Media channels, such as audio and video channels, have long been transmitted using application specific cables. More recently, media signals have been transmitted on computer based networks using protocols such as unicast or multicast. Unicast is a method of sending data packets on a computer network to a single destination. Multicast is a protocol for efficiently sending data streams to multiple receivers at the same time on TCP/IP networks by use of a multicast address.
FIG. 1 illustrates a block diagram of a basic infrastructure for a unicast data packet transmission over an IP network. As shown, the transmitting device 10 (e.g., a server) can receive an input stream, such as a video stream, and transmit the data stream as a sequence of data packets in a uncast transmission, for example, over one or more networks 30 to a receiving device 20. One technical problem with this type of existing infrastructure is that in many instances, the one or more networks 30 may be unreliable, which leads to at least a portion of the data packets being lost in transmission.
FIG. 2A illustrates a flow diagram for data packets of the conventional infrastructure shown in FIG. 1. Typically, transmitting device 10 (i.e., the “sender”) can transmit data packets using the UDP (“User Datagram Protocol”) protocol. With this protocol, sender 10 can send messages (i.e., “datagrams”) to the receiving device 20 (i.e., the “recipient”) over an IP network. Advantageously, prior communications are not required in order to set up transmission channels or data paths through the IP network. FIG. 2A illustrates a simple case where sender 10 can send a single packet “P” of data (shown as “S1”) to recipient 20. While the UDP protocol provides checksums for data integrity, it has no handshaking dialogues and exposes the data transmission to any unreliability of the IP network. As a result, there is no guarantee of delivery, ordering, or duplicate protection.

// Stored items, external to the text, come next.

/-- mand (R293). -/
def execMand (tile : Nat) (f : Fields) (s : State) : Res := maskOp tile 0x5D f (fun a b => a &&& b) s

/-- mor (R293). -/
def execMor (tile : Nat) (f : Fields) (s : State) : Res := maskOp tile 0x5E f (fun a b => a ||| b) s

/-- mxor (R293). -/
def execMxor (tile : Nat) (f : Fields) (s : State) : Res := maskOp tile 0x5F f (fun a b => a ^^^ b) s

end Sys2Proof.Machine
end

Furthermore, the sender 10 may transmit the data packets using the DTLS (“Datagram Transport Layer Security”) communication protocol to provide communications security for the UDP data packets. In this regard, DTLS allows datagram-based applications to communicate in a way that is designed to prevent eavesdropping, tampering, or message forgery. However, the DTLS communication protocol, like UDP, also has to deal with packet reordering, loss of datagrams due to unreliable networks, and the like.
FIG. 2B illustrates a flow diagram of the conventional infrastructure shown in FIG. 1 in which the sender 10 transmits three separate data packets S1, S2 and S3 in sequence. As shown, due to the problems noted above, it is possible that one or more of the data packets (in this case packet S2) is lost during transmission if the underlying IP network is unreliable. As a result, the recipient 20 only receives data packets S1 and S3. Thus, while UDP and DTLS communication protocol provide certain benefits, such as avoiding overhead of processing at the network interface and for time-sensitive applications, these protocols do not have control of datagram delivery, which often results in packet loss in unreliable networks. Moreover, there is no possibility to resend these lost packets using these protocols.

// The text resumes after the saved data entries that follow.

/-- One floating source. -/
def fp1 (cmd : Nat → Fields → Instr) (code : Nat) (legal : Fields → Bool) (g : FpFmt → Nat → Nat × FpFlags) : VecOp :=
  { cmd, code, legal
    lanes := fun f t => (viewOf f t f.a).map fun a => floatRes (viewFmt (vView f)) [a] (g (viewFmt (vView f)) a) }

/-- Two floating sources. -/
def fp2 (cmd : Nat → Fields → Instr) (code : Nat) (legal : Fields → Bool) (g : FpFmt → Nat → Nat → Nat × FpFlags) : VecOp :=
  { cmd, code, legal
    lanes := fun f t => ((viewOf f t f.a).zip (viewOf f t f.b)).map fun x =>
      floatRes (viewFmt (vView f)) [x.1, x.2] (g (viewFmt (vView f)) x.1 x.2) }

/-- Two integer sources of width w: the result modulo 2^w, without flags. -/
def in2 (cmd : Nat → Fields → Instr) (code : Nat) (legal : Fields → Bool) (g : Nat → Nat → Nat → Nat) : VecOp :=
  { cmd, code, legal
    lanes := fun f t => ((viewOf f t f.a).zip (viewOf f t f.b)).map fun x =>
      { code := g (viewBits (vView f)) x.1 x.2 % 2 ^ viewBits (vView f) } }

/-- Floating in a float view, integer in an integer view. -/
def fi2 (cmd : Nat → Fields → Instr) (code : Nat) (g : FpFmt → Nat → Nat → Nat × FpFlags) (h : Nat → Nat → Nat → Nat) : VecOp :=
  { cmd, code, legal := okV3 isAnyView true
    lanes := fun f t =>
      if isInt (vView f) then (in2 cmd code (okV3 isAnyView true) h).lanes f t
      else (fp2 cmd code (okV3 isAnyView true) g).lanes f t }

/-- The element-wise operations of R250 and R293. -/
def vecOps : List VecOp :=
  [fi2 .vadd 0x43 (fun m => fpOp2 m fpAdd) (fun _ a b => a + b),
   fi2 .vsub 0x44 (fun m => fpOp2 m fun x y => fpAdd x (fpNeg y)) (fun w a b => a + 2 ^ w - b),
   fp2 .vmul 0x45 (okV3 isFloat true) (fun m => fpOp2 m fpMul),
   { cmd := .vfma, code := 0x46, legal := okVfma
     lanes := fun f t => (((viewOf f t f.a).zip (viewOf f t f.b)).zip (viewOf f t f.c)).map fun x =>
       floatRes (viewFmt (vView f)) [x.1.1, x.1.2, x.2] (fpFmaOp (viewFmt (vView f)) x.1.1 x.1.2 x.2) },
   fp2 .vmin 0x47 (okV3 isFloat true) (fun m => fpOp2 m fpMin),
   fp2 .vmax 0x48 (okV3 isFloat true) (fun m => fpOp2 m fpMax),
   fp1 .vabs 0x49 (okV2 isFloat true) (signOp false),
   fp1 .vneg 0x4A (okV2 isFloat true) (signOp true),
   fp2 .vdiv 0x4B (okV3 isFloat false) fpDivOp,
   fp1 .vsqrt 0x4C (okV2 isFloat false) (fun m => fpOp1 m fpSqrt),
   fp1 .vrsqrt 0x4D (okV2 isFloat false) (fun m => fpOp1 m fpRsqrt),
   fp1 .vexp2 0x4E (okV2 isFp32 false) (fun _ => exp2Op),
   fp1 .vlog2 0x4F (okV2 isFp32 false) (fun _ => log2Op),
   { cmd := .vsel, code := 0x54, legal := okVsel
     lanes := fun f t => ((viewOf f t f.a).zip (viewOf f t f.b)).zipIdx.map fun x =>
       { code := if (readMask t (f.c.toNat - 32)).getLsbD x.2 then x.1.1 else x.1.2 } },
   in2 .vand 0x56 (okV3 isInt false) (fun _ a b => a &&& b),
   in2 .vor 0x57 (okV3 isInt false) (fun _ a b => a ||| b),
   in2 .vxor 0x58 (okV3 isInt false) (fun _ a b => a ^^^ b),
   in2 .vshl 0x59 (okV3 isInt false) (fun w a b => a * 2 ^ (b % w)),
   in2 .vshr 0x5A (okV3 isInt false) (fun w a b => a / 2 ^ (b % w)),
   in2 .vsra 0x5B (okV3 isInt false) (fun w a b => ((laneInt w a / 2 ^ (b % w)) % 2 ^ w).toNat),
   { cmd := .vmov, code := 0x5C, legal := okV2 isAnyView false
     lanes := fun f t => (viewOf f t f.a).map fun a => { code := a } }]

/-- Lanes of the destination that a mask register governs, with their results. -/
def governed (f : Fields) (t : Tile) (rs : List LaneRes) : List (Nat × LaneRes) :=
  activeLanes (readMask t (vMask f)) 0 rs

/-- A compare: true on two values of a float view, and on two integers. -/
structure CompareOp where
  cmd : Nat → Fields → Instr
  code : Nat
  fp : Fp → Fp → Bool
  int : Int → Int → Bool

def compareOps : List CompareOp :=
  [{ cmd := .vcmpEq, code := 0x50, fp := fpEq, int := fun a b => decide (a = b) },
   { cmd := .vcmpNe, code := 0x51, fp := fun a b => !fpEq a b, int := fun a b => decide (a ≠ b) },
   { cmd := .vcmpLt, code := 0x52, fp := fpLt, int := fun a b => decide (a < b) },
   { cmd := .vcmpLe, code := 0x53, fp := fun a b => fpLt a b || fpEq a b, int := fun a b => decide (a ≤ b) }]

/-- What a compare writes at bit `l` of its destination mask. -/
def compareBit (e : CompareOp) (f : Fields) (t : Tile) (l : Nat) : Bool :=
  let v := vView f
  if l < viewLanes v then
    let a := (viewOf f t f.a).getD l 0
    let b := (viewOf f t f.b).getD l 0
    if (readMask t (vMask f)).getLsbD l then
      (if isFloat v then e.fp (fpDecode (viewFmt v) a) (fpDecode (viewFmt v) b) else e.int (laneInt (viewBits v) a) (laneInt (viewBits v) b))
    else (readMask t (f.d.toNat - 32)).getLsbD l
  else false

/-! ## Every Trelet instruction -/

/-- A Trelet instruction: the command, its opcode, its legal encodings, and whether the command names an instant. -/
structure TreletOp where
  cmd : Nat → Nat → Fields → Instr
  code : Nat
  legal : Fields → Bool
  timed : Bool

/-- The scalar class, with their opcodes (R285). -/
def treletScalar : List TreletOp :=
  [⟨fun _ p f => .add p f, 0x01, okRRR, false⟩, ⟨fun _ p f => .sub p f, 0x02, okRRR, false⟩,
   ⟨fun _ p f => .mul p f, 0x03, okRRR, false⟩, ⟨fun _ p f => .and p f, 0x04, okRRR, false⟩,
   ⟨fun _ p f => .or p f, 0x05, okRRR, false⟩, ⟨fun _ p f => .xor p f, 0x06, okRRR, false⟩,
   ⟨fun _ p f => .shl p f, 0x07, okRRR, false⟩, ⟨fun _ p f => .shr p f, 0x08, okRRR, false⟩,
   ⟨fun _ p f => .sra p f, 0x09, okRRR, false⟩, ⟨fun _ p f => .slt p f, 0x0A, okRRR, false⟩,
   ⟨fun _ p f => .sltu p f, 0x0B, okRRR, false⟩, ⟨fun _ p f => .addi p f, 0x11, okRRI, false⟩,
   ⟨fun _ p f => .muli p f, 0x13, okRRI, false⟩, ⟨fun _ p f => .andi p f, 0x14, okRRI, false⟩,
   ⟨fun _ p f => .ori p f, 0x15, okRRI, false⟩, ⟨fun _ p f => .xori p f, 0x16, okRRI, false⟩,
   ⟨fun _ p f => .shli p f, 0x17, okShiftI, false⟩, ⟨fun _ p f => .shri p f, 0x18, okShiftI, false⟩,
   ⟨fun _ p f => .srai p f, 0x19, okShiftI, false⟩, ⟨fun _ p f => .slti p f, 0x1A, okRRI, false⟩,
   ⟨fun _ p f => .sltiu p f, 0x1B, okRRI, false⟩, ⟨fun _ p f => .lih p f, 0x1C, okRRI, false⟩,
   ⟨fun _ p f => .ld p f, 0x1D, okRRI, false⟩, ⟨fun _ p f => .st p f, 0x1E, okStore, false⟩]

/-- The branch and sync class, with their opcodes (R285). -/
def treletBranch : List TreletOp :=
  [⟨fun _ p f => .jmp p f, 0x21, okJmp, false⟩, ⟨fun _ p f => .beq p f, 0x22, okBranch, false⟩,
   ⟨fun _ p f => .bne p f, 0x23, okBranch, false⟩, ⟨fun _ p f => .blt p f, 0x24, okBranch, false⟩,
   ⟨fun _ p f => .bge p f, 0x25, okBranch, false⟩, ⟨fun _ p f => .bltu p f, 0x26, okBranch, false⟩,
   ⟨fun _ p f => .bgeu p f, 0x27, okBranch, false⟩, ⟨fun _ p f => .jal p f, 0x28, okJal, false⟩,
   ⟨fun _ p f => .jr p f, 0x29, okJr, false⟩, ⟨fun _ p f => .waitTok p f, 0x2A, okWaitTok, false⟩,
   ⟨fun now p f => .waitLeg now p f, 0x2B, okWaitLeg, true⟩, ⟨fun now p f => .hurdle now p f, 0x2C, okHurdle, true⟩]

/-- The vector class, with their opcodes (R285). -/
def treletVector : List TreletOp :=
  [⟨fun _ p f => .vld p f, 0x41, okVld, false⟩, ⟨fun _ p f => .vst p f, 0x42, okVst, false⟩,
   ⟨fun _ p f => .vadd p f, 0x43, okV3 isAnyView true, false⟩, ⟨fun _ p f => .vsub p f, 0x44, okV3 isAnyView true, false⟩,
   ⟨fun _ p f => .vmul p f, 0x45, okV3 isFloat true, false⟩, ⟨fun _ p f => .vfma p f, 0x46, okVfma, false⟩,
   ⟨fun _ p f => .vmin p f, 0x47, okV3 isFloat true, false⟩, ⟨fun _ p f => .vmax p f, 0x48, okV3 isFloat true, false⟩,
   ⟨fun _ p f => .vabs p f, 0x49, okV2 isFloat true, false⟩, ⟨fun _ p f => .vneg p f, 0x4A, okV2 isFloat true, false⟩,
   ⟨fun _ p f => .vdiv p f, 0x4B, okV3 isFloat false, false⟩, ⟨fun _ p f => .vsqrt p f, 0x4C, okV2 isFloat false, false⟩,
   ⟨fun _ p f => .vrsqrt p f, 0x4D, okV2 isFloat false, false⟩, ⟨fun _ p f => .vexp2 p f, 0x4E, okV2 isFp32 false, false⟩,
   ⟨fun _ p f => .vlog2 p f, 0x4F, okV2 isFp32 false, false⟩, ⟨fun _ p f => .vcmpEq p f, 0x50, okVcmp, false⟩,
   ⟨fun _ p f => .vcmpNe p f, 0x51, okVcmp, false⟩, ⟨fun _ p f => .vcmpLt p f, 0x52, okVcmp, false⟩,
   ⟨fun _ p f => .vcmpLe p f, 0x53, okVcmp, false⟩, ⟨fun _ p f => .vsel p f, 0x54, okVsel, false⟩,
   ⟨fun _ p f => .vcvt p f, 0x55, okVcvt, false⟩, ⟨fun _ p f => .vand p f, 0x56, okV3 isInt false, false⟩,
   ⟨fun _ p f => .vor p f, 0x57, okV3 isInt false, false⟩, ⟨fun _ p f => .vxor p f, 0x58, okV3 isInt false, false⟩,
   ⟨fun _ p f => .vshl p f, 0x59, okV3 isInt false, false⟩, ⟨fun _ p f => .vshr p f, 0x5A, okV3 isInt false, false⟩,
   ⟨fun _ p f => .vsra p f, 0x5B, okV3 isInt false, false⟩, ⟨fun _ p f => .vmov p f, 0x5C, okV2 isAnyView false, false⟩,
   ⟨fun _ p f => .mand p f, 0x5D, okMaskOp, false⟩, ⟨fun _ p f => .mor p f, 0x5E, okMaskOp, false⟩,
   ⟨fun _ p f => .mxor p f, 0x5F, okMaskOp, false⟩]

/-- The reduction class, with their opcodes (R285). -/
def treletReduce : List TreletOp :=
  [⟨fun _ p f => .vrsum p f, 0x61, okVred, false⟩, ⟨fun _ p f => .vrmax p f, 0x62, okVred, false⟩,
   ⟨fun _ p f => .vrmin p f, 0x63, okVred, false⟩, ⟨fun _ p f => .rclr p f, 0x64, okRclr, false⟩,
   ⟨fun _ p f => .rread p f, 0x65, okRread, false⟩, ⟨fun _ p f => .vfrd p f, 0x66, okVfrd, false⟩,
   ⟨fun _ p f => .vfclr p f, 0x67, okVfclr, false⟩]

/-- The matrix, drover, embedding and system classes, with their opcodes (R285). -/
def treletUnit : List TreletOp :=
  [⟨fun _ p f => .mma p false f, 0x81, okMma, false⟩, ⟨fun _ p f => .mma p true f, 0x82, okMma, false⟩,
   ⟨fun _ p f => .drain p f, 0x83, okDrain, false⟩, ⟨fun _ p f => .dmv p f, 0xA1, okDmv, false⟩,
   ⟨fun _ p f => .dmvDense p f, 0xA2, okDense, false⟩, ⟨fun _ p f => .embLook p f, 0xC1, okLook, false⟩,
   ⟨fun _ p f => .embGrad p f, 0xC2, okGrad, false⟩, ⟨fun now p f => .embPost now p f, 0xC3, okPost, true⟩,
   ⟨fun _ p f => .nop p f, 0xE1, okNop, false⟩, ⟨fun now p f => .sysrd now p f, 0xE2, okSysrd, true⟩,
   ⟨fun now p f => .trap now p f, 0xE3, okTrap, true⟩]

def treletOps : List TreletOp := treletScalar ++ treletBranch ++ treletVector ++ treletReduce ++ treletUnit

/-! ## Reading the system, lane trees, conversions -/

/-- The value of a sysrd code (R266); none where it is a field of a leg tag that the tile does not have. -/
def systemValue (s : State) (p code : Nat) : Option Word64 :=
  match code with
  | 0 => some (BitVec.ofNat 64 ((logicalOf s p).getD 0xFF))
  | 1 => some (BitVec.ofNat 64 p)
  | 2 => some (BitVec.ofNat 64 s.lg.chip)
  | 3 => (getTile s p).tag.map fun g => BitVec.ofNat 64 g.tick
  | 4 => (getTile s p).tag.map fun g => BitVec.ofNat 64 g.step
  | 5 => (getTile s p).tag.map fun g =>
      BitVec.ofNat 64 (g.leg + 32 * g.kind + (if g.abandoned then 256 else 0) + g.tick % 2 ^ 48 * 65536)
  | _ => some (BitVec.ofNat 64 ((s.now - s.job.startAt) * 13 / 10))

/-- A lane-end reduction: what an inactive lane counts as, and the operation. -/
structure LaneTree where
  cmd : Nat → Fields → Instr
  code : Nat
  unit : Nat
  op : Nat → Nat → Nat × FpFlags

def laneTrees : List LaneTree :=
  [⟨.vrsum, 0x61, 0, fpOp2 fmtFp32 fpAdd⟩, ⟨.vrmax, 0x62, fmtInf fmtFp32 true, fpOp2 fmtFp32 fpMax⟩,
   ⟨.vrmin, 0x63, fmtInf fmtFp32 false, fpOp2 fmtFp32 fpMin⟩]

/-- The 64 values that a reduction combines. -/
def treeInputs (unit : Nat) (f : Fields) (t : Tile) : List Nat :=
  (vLanes t 0 f.a).zipIdx.map fun x => if (readMask t (vMask f)).getLsbD x.2 then x.1 else unit

/-- The state lanes of the channel that rread names. -/
def chanLanes (f : Fields) (t : Tile) : List ChanLane := (List.range 64).map fun k => tabGet {} t.chans (64 * vChan f + k)

/-- An FP32 value in every lane of the destination, its flags ORed, and its NaN noted; `src`: a source was NaN. -/
def broadcastNan (p engine code c : Nat) (src : Bool) (f : Fields) (fl : FpFlags) (s : State) : State :=
  noteNans p engine (getTile s p).pc code 0 0 (if fpIsNan (fpDecode fmtFp32 c) then [(0, src)] else [])
    (setTile p { writeV f.d (broadcast c) (getTile s p) with vflags := (getTile s p).vflags ||| fl } s)

/-- The statistic that rread reads, with its flags (R255). -/
def channelStat (f : Fields) (t : Tile) : Nat × FpFlags :=
  let m := mergeTree 6 (chanLanes f t)
  let q := statOf (immF f 0 3) (m.1.headD {})
  (q.1, m.2 ||| q.2 ||| (if fpIsNan (fpDecode fmtFp32 q.1) then flNan else 0))

/-- The lanes that a vld loads. -/
def loadedLanes (p : Nat) (f : Fields) (s : State) : List LaneRes × State :=
  if vMode f = 1 then stridedLanes p (getTile s p) f (List.range (viewLanes (vView f))) s else unitLanes p (getTile s p) f s

/-- The governed lanes that a vcvt writes (R251): a widening reads one half, a narrowing writes one. -/
def convertedLanes (step : Nat) (f : Fields) (t : Tile) : List (Nat × LaneRes) :=
  let src := vLanes t (cvtSrc f) f.a
  if vView f = 0 then
    activeLanes (readMask t (vMask f)) 0 (((src.drop (64 * vHalf f)).take 64).map (convRes (viewFmt (cvtSrc f)) fmtFp32 0 0))
  else
    activeLanes (readMask t (vMask f)) (64 * vHalf f) (src.zipIdx.map fun x =>
      convRes fmtFp32 (viewFmt (vView f)) (vRm f) (srDraw step (((readS t f.b).toNat + (64 * vHalf f + x.2)) % 2 ^ 64)) x.1)

/-! ## Drover transfers -/

/-- What a dmv names (R269, R299). -/
structure DmvArgs where
  shape : Nat
  bytes : Nat
  rows : Nat
  src : Nat
  dst : Nat
  srcStride : Int
  dstStride : Int

def dmvArgs (t : Tile) (f : Fields) : DmvArgs :=
  let shape := (readS t f.d).toNat
  { shape, bytes := shape % 2 ^ 21, rows := shape / 2 ^ 32 % 2 ^ 16 + 1, src := (readS t f.a).toNat, dst := (readS t f.b).toNat
    srcStride := ((readS t f.c).setWidth 32).toInt, dstStride := ((readS t f.c >>> 32).setWidth 32).toInt }

/-- ROW_BYTES is 4 to 2^20, the reserved bits are 0, and sizes, bases and strides are multiples of 4. -/
def dmvLegal (d : DmvArgs) : Bool :=
  4 ≤ d.bytes && d.bytes ≤ 2 ^ 20 && d.bytes % 4 == 0 && d.shape / 2 ^ 21 % 2 ^ 11 == 0 && d.shape / 2 ^ 48 == 0 &&
    d.src % 4 == 0 && d.dst % 4 == 0 && d.srcStride % 4 == 0 && d.dstStride % 4 == 0

/-! ## Carriages received -/

/-- The carriage is the next in order on a link that is UP (R171). -/
structure InOrder (s : State) (rx : Rx) : Prop where
  li : rx.li < 96
  up : (getLink s rx.li).state = 2
  seq : rx.seq = ((getLink s rx.li).rxLast + 1) % 65536

/-- The state with the carriage's header taken and its buffer freed (R167, R170). -/
def received (now : Nat) (rx : Rx) (b : Body) (s : State) : State :=
  freeBuffer rx.li (poolOf b rx.cls rx.hops) (rxHeader rx (atTime now s)).2

end Sys2Proof.Machine
end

In view of these problems, other protocols and standards have been developed that address the lost packet issue by transmitting a separate packet and/or separate stream to the receiving device. For example, media networks can allow for redundant media packet streams to be transmitted and received, using, for example, the SMPTE 2022-7 communication standard that duplicates the input stream and sends it via two different paths to the destination receiver. However, these technologies are quite complicated and add significant levels of processing and complexity at both the sender 10 and recipient 20.
Accordingly, a system and method is needed for reliably transmitting data using the UDP and DTLS protocols over an otherwise unreliable network.